Up to and including the line that contains "else if 256", return every line from the start of the data, unchanged.

>>

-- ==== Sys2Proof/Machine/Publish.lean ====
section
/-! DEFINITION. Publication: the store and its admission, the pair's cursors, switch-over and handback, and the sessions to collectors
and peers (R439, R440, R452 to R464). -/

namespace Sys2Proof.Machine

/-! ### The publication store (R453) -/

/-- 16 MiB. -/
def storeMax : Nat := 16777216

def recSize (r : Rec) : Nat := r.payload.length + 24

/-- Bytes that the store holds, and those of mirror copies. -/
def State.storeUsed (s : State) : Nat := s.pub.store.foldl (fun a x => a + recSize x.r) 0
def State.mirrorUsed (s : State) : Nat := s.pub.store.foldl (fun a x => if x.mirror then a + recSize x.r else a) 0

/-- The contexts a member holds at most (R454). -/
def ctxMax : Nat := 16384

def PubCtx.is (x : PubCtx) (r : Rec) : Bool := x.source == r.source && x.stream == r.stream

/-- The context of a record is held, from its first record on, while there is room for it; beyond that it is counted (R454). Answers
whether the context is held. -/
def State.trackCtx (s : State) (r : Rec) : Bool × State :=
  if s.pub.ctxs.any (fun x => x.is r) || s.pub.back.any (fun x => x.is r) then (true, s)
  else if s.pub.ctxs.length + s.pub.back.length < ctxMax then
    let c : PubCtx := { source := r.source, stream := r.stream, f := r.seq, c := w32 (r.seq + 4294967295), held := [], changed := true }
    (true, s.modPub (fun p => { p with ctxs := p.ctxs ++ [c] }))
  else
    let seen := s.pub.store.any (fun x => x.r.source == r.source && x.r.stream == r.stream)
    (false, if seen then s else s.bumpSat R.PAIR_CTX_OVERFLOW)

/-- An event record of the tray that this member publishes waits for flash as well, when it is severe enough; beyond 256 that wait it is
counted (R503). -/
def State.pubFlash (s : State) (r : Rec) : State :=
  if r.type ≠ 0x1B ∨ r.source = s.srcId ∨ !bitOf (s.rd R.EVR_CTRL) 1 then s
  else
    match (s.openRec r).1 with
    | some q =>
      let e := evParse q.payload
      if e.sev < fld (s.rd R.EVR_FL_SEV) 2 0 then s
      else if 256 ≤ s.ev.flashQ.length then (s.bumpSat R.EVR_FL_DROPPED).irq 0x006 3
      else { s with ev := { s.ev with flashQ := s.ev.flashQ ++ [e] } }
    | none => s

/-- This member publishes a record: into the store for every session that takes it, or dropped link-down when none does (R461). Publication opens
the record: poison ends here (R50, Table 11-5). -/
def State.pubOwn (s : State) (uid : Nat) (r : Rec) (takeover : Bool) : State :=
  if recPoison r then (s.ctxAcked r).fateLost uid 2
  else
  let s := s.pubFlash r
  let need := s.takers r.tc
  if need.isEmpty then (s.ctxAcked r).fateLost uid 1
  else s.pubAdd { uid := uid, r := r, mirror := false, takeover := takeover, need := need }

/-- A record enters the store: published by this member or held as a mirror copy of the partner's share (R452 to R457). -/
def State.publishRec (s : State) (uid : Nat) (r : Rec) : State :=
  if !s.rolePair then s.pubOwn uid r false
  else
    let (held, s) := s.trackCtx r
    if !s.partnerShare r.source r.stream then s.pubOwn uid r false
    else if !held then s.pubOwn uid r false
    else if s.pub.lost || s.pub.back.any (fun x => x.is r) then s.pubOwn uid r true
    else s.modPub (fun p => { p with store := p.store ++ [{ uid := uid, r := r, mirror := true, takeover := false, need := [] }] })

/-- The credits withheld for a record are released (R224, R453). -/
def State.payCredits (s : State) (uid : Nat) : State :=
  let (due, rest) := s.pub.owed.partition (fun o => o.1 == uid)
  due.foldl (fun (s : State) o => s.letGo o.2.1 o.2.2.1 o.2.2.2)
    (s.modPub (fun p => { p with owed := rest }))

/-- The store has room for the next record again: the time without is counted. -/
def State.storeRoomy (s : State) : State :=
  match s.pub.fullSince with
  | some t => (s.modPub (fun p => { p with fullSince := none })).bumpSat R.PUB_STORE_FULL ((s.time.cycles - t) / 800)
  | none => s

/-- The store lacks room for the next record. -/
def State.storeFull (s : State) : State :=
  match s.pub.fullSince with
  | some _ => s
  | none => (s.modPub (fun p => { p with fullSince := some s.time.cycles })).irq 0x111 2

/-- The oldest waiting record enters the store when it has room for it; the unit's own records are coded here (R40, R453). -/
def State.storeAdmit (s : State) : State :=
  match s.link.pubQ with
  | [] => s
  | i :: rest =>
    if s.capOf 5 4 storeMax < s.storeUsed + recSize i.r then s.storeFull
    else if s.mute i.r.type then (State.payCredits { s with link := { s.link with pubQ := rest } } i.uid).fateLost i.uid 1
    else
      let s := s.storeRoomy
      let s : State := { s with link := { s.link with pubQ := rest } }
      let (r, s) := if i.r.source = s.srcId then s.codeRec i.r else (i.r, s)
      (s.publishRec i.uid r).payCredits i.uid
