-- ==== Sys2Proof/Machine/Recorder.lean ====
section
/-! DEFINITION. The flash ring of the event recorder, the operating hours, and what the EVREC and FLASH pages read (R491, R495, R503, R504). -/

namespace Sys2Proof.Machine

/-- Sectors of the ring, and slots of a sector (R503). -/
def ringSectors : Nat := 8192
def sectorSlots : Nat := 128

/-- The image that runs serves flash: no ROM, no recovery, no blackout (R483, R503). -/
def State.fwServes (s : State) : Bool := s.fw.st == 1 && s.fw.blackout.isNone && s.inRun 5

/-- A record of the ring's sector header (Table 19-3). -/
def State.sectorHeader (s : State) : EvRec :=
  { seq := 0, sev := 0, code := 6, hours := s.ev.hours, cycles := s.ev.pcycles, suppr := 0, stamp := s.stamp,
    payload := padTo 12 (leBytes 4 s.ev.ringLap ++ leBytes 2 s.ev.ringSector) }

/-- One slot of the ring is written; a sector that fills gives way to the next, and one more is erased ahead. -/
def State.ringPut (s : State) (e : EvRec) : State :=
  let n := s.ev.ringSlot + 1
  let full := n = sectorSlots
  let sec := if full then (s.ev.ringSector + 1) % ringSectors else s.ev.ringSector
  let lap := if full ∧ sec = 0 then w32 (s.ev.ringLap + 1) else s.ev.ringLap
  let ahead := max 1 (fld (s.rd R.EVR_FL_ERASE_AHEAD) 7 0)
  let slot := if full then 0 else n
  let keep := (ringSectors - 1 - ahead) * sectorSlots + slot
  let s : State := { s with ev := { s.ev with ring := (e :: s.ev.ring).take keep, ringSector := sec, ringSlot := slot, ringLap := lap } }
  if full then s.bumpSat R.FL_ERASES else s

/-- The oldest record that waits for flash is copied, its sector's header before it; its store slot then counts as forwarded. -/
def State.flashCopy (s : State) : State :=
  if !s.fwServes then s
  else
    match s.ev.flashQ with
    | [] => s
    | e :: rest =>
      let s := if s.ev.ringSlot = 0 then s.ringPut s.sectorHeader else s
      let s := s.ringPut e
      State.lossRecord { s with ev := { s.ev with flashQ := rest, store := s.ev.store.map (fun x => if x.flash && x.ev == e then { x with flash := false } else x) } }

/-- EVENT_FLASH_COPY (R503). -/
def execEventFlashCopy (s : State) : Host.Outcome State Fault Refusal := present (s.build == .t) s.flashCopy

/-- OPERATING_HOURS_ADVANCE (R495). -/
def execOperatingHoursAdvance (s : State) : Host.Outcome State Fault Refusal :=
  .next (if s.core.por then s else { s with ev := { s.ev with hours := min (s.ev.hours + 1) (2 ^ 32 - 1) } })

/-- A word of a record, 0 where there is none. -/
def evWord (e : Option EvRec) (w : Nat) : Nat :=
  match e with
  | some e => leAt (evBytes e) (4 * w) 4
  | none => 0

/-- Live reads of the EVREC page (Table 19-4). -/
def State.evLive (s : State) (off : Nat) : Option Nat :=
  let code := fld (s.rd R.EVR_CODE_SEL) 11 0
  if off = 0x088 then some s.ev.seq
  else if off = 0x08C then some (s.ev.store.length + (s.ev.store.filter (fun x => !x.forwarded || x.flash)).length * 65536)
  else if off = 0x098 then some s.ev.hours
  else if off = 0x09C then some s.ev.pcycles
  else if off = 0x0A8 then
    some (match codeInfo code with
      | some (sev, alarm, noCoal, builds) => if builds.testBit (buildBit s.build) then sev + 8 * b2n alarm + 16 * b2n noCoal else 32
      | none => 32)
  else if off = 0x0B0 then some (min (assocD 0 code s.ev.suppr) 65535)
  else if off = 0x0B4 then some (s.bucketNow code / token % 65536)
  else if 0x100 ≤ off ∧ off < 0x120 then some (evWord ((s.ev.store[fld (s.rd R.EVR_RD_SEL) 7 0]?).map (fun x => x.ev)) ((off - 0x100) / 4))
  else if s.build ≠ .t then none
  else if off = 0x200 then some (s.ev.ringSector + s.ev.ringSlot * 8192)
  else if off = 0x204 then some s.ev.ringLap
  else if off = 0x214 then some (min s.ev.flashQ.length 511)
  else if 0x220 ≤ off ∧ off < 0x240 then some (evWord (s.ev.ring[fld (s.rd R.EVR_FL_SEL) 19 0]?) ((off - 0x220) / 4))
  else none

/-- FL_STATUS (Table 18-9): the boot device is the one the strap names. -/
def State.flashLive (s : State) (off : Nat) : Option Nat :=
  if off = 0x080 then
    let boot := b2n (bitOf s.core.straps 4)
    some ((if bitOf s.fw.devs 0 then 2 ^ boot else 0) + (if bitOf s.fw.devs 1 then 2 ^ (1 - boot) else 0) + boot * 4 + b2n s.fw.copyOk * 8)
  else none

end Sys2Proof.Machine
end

<<

## TASK RESULT
-- ==== Sys2Proof/Machine/Publish.lean ====
section
/-! DEFINITION. Publication: the store and its admission, the pair's cursors, switch-over and handback, and the sessions to collectors
and peers (R439, R440, R452 to R464). -/

namespace Sys2Proof.Machine

/-! ### The publication store (R453) -/

/-- 16 MiB. -/
def storeMax : Nat := 16777216

def recSize (r : Rec) : Nat := r.payload.length + 24

/-- Bytes that the store holds, and those of mirror copies. -/
def State.storeUsed (s : State) : Nat := s.pub.store.foldl (fun a x => a + recSize x.r) 0
def State.mirrorUsed (s : State) : Nat := s.pub.store.foldl (fun a x => if x.mirror then a + recSize x.r else a) 0

/-- The contexts a member holds at most (R454). -/
def ctxMax : Nat := 16384

def PubCtx.is (x : PubCtx) (r : Rec) : Bool := x.source == r.source && x.stream == r.stream

/-- The context of a record is held, from its first record on, while there is room for it; beyond that it is counted (R454). Answers
whether the context is held. -/
def State.trackCtx (s : State) (r : Rec) : Bool × State :=
  if s.pub.ctxs.any (fun x => x.is r) || s.pub.back.any (fun x => x.is r) then (true, s)
  else if s.pub.ctxs.length + s.pub.back.length < ctxMax then
    let c : PubCtx := { source := r.source, stream := r.stream, f := r.seq, c := w32 (r.seq + 4294967295), held := [], changed := true }
    (true, s.modPub (fun p => { p with ctxs := p.ctxs ++ [c] }))
  else
    let seen := s.pub.store.any (fun x => x.r.source == r.source && x.r.stream == r.stream)
    (false, if seen then s else s.bumpSat R.PAIR_CTX_OVERFLOW)

/-- An event record of the tray that this member publishes waits for flash as well, when it is severe enough; beyond 256 that wait it is
counted (R503). -/
def State.pubFlash (s : State) (r : Rec) : State :=
  if r.type ≠ 0x1B ∨ r.source = s.srcId ∨ !bitOf (s.rd R.EVR_CTRL) 1 then s
  else
    match (s.openRec r).1 with
    | some q =>
      let e := evParse q.payload
      if e.sev < fld (s.rd R.EVR_FL_SEV) 2 0 then s
      else if 256 ≤ s.ev.flashQ.length then (s.bumpSat R.EVR_FL_DROPPED).irq 0x006 3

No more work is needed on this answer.